Problem — Report all lines from the entries below in which "positivity" appears.

------

-- ==== Sys2Proof/Laws/Config.lean ====
section
/-! SUPPORT. What a well-formed `CFG` gives (R10, R11), one lemma per fact that the meanings rely on. -/

namespace Sys2Proof.Cfg

variable {c : Cfg}

theorem adcBits_ge (h : c.WellFormed) : 8 ≤ c.adcBits := h.1.1.1
theorem adcBits_le (h : c.WellFormed) : c.adcBits ≤ 16 := h.1.1.2
theorem tmrBits_ge (h : c.WellFormed) : 1 ≤ c.tmrBits := h.1.2.1.1
theorem tmrBits_le (h : c.WellFormed) : c.tmrBits ≤ 16 := h.1.2.1.2
theorem q_pos (h : c.WellFormed) : 1 ≤ c.q := h.1.2.2.1
theorem spDen_pos (h : c.WellFormed) : 1 ≤ c.spDen := h.1.2.2.2.1.2
theorem outNum_pos (h : c.WellFormed) : 1 ≤ c.outNum := h.1.2.2.2.2.1.1
theorem outDen_pos (h : c.WellFormed) : 1 ≤ c.outDen := h.1.2.2.2.2.1.2
theorem iLo_nonpos (h : c.WellFormed) : c.iLo ≤ 0 := h.1.2.2.2.2.2.1.1
theorem iHi_nonneg (h : c.WellFormed) : 0 ≤ c.iHi := h.1.2.2.2.2.2.1.2
theorem pwmPeriod_ge (h : c.WellFormed) : 1 ≤ c.pwmPeriod := h.1.2.2.2.2.2.2.1.1
theorem pwmPeriod_le (h : c.WellFormed) : c.pwmPeriod ≤ 65535 := h.1.2.2.2.2.2.2.1.2
theorem spMax_le (h : c.WellFormed) : c.spMax ≤ 32767 := h.1.2.2.2.2.2.2.2.1
theorem spStep_ge (h : c.WellFormed) : 1 ≤ c.spStep := h.1.2.2.2.2.2.2.2.2.1.1
theorem spStep_le (h : c.WellFormed) : c.spStep ≤ 32767 := h.1.2.2.2.2.2.2.2.2.1.2
theorem debBits_le (h : c.WellFormed) : c.debBits ≤ 16 := h.1.2.2.2.2.2.2.2.2.2.1.2
theorem debThresh_le (h : c.WellFormed) : c.debThresh ≤ c.debMax := h.1.2.2.2.2.2.2.2.2.2.2.1.1
theorem debMax_le_width (h : c.WellFormed) : c.debMax ≤ 2 ^ c.debBits - 1 := h.1.2.2.2.2.2.2.2.2.2.2.1.2
theorem resetCycles_ge (h : c.WellFormed) : 1 ≤ c.resetCycles := h.1.2.2.2.2.2.2.2.2.2.2.2.1.1
theorem resetCycles_le (h : c.WellFormed) : c.resetCycles ≤ 65535 := h.1.2.2.2.2.2.2.2.2.2.2.2.1.2
theorem boundV0 (h : c.WellFormed) : (c.spMax : Int) * c.spNum ≤ 2 ^ 31 - 1 := h.2.1
theorem boundV1 (h : c.WellFormed) : c.iAbs + c.kiCoef.natAbs * c.eAbs ≤ 2 ^ 31 - 1 := h.2.2.1
theorem boundV2 (h : c.WellFormed) :
    (c.kpCoef.natAbs * c.eAbs + c.iAbs + c.kdCoef.natAbs * c.dAbs + c.ffCoef.natAbs * c.rawMax +
      c.ffBias.natAbs) * c.outNum ≤ 2 ^ 31 - 1 := h.2.2.2

theorem debMax_le (h : c.WellFormed) : c.debMax ≤ 65535 := by
  have h1 := debMax_le_width h
  have h2 : 2 ^ c.debBits ≤ 2 ^ 16 := Nat.pow_le_pow_right (by decide) (debBits_le h)
  omega

theorem two_pow_adcBits_le (h : c.WellFormed) : 2 ^ c.adcBits ≤ 65536 :=
  Nat.pow_le_pow_right (n := 2) (by decide) (adcBits_le h)

theorem two_pow_tmrBits_le (h : c.WellFormed) : 2 ^ c.tmrBits ≤ 65536 :=
  Nat.pow_le_pow_right (n := 2) (by decide) (tmrBits_le h)

theorem two_pow_tmrBits_pos (c : Cfg) : 0 < 2 ^ c.tmrBits := Nat.two_pow_pos _

theorem rawMax_nonneg (c : Cfg) : 0 ≤ c.rawMax := by
  have : (1 : Int) ≤ 2 ^ c.adcBits := one_le_pow₀ (by norm_num)
  unfold rawMax; omega

theorem rawMax_le (h : c.WellFormed) : c.rawMax ≤ 65535 := by
  have h1 : ((2 ^ c.adcBits : Nat) : Int) ≤ 65536 := by exact_mod_cast two_pow_adcBits_le h
  have h2 : ((2 ^ c.adcBits : Nat) : Int) = 2 ^ c.adcBits := by push_cast; rfl
  unfold rawMax; omega

theorem eHi_nonneg (h : c.WellFormed) : 0 ≤ c.eHi :=
  fdiv_nonneg (by positivity) (by have := spDen_pos h; omega)

theorem eHi_le (h : c.WellFormed) : c.eHi ≤ 2 ^ 31 - 1 :=
  le_trans (fdiv_le_self (by positivity) (by have := spDen_pos h; omega)) (boundV0 h)

theorem eLo_nonpos (c : Cfg) : c.eLo ≤ 0 := by have := rawMax_nonneg c; unfold eLo; omega

theorem eLo_ge (h : c.WellFormed) : -65535 ≤ c.eLo := by have := rawMax_le h; unfold eLo; omega

theorem eAbs_nonneg (c : Cfg) : 0 ≤ c.eAbs := le_trans (rawMax_nonneg c) (le_max_right _ _)

theorem iAbs_le (h : c.WellFormed) : c.iAbs ≤ 2 ^ 31 - 1 := by
  have h1 := boundV1 h
  have h2 : 0 ≤ (c.kiCoef.natAbs : Int) * c.eAbs := mul_nonneg (by positivity) (eAbs_nonneg c)
  omega

theorem iLo_ge (h : c.WellFormed) : -(2 ^ 31 - 1) ≤ c.iLo := by
  have h1 := iAbs_le h
  have h2 : -c.iLo ≤ c.iAbs := le_max_left _ _
  omega

theorem iHi_le (h : c.WellFormed) : c.iHi ≤ 2 ^ 31 - 1 :=
  le_trans (le_max_right _ _) (iAbs_le h)

end Sys2Proof.Cfg
end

------

Exercise response —
  fdiv_nonneg (by positivity) (by have := spDen_pos h; omega)
  le_trans (fdiv_le_self (by positivity) (by have := spDen_pos h; omega)) (boundV0 h)
  have h2 : 0 ≤ (c.kiCoef.natAbs : Int) * c.eAbs := mul_nonneg (by positivity) (eAbs_nonneg c)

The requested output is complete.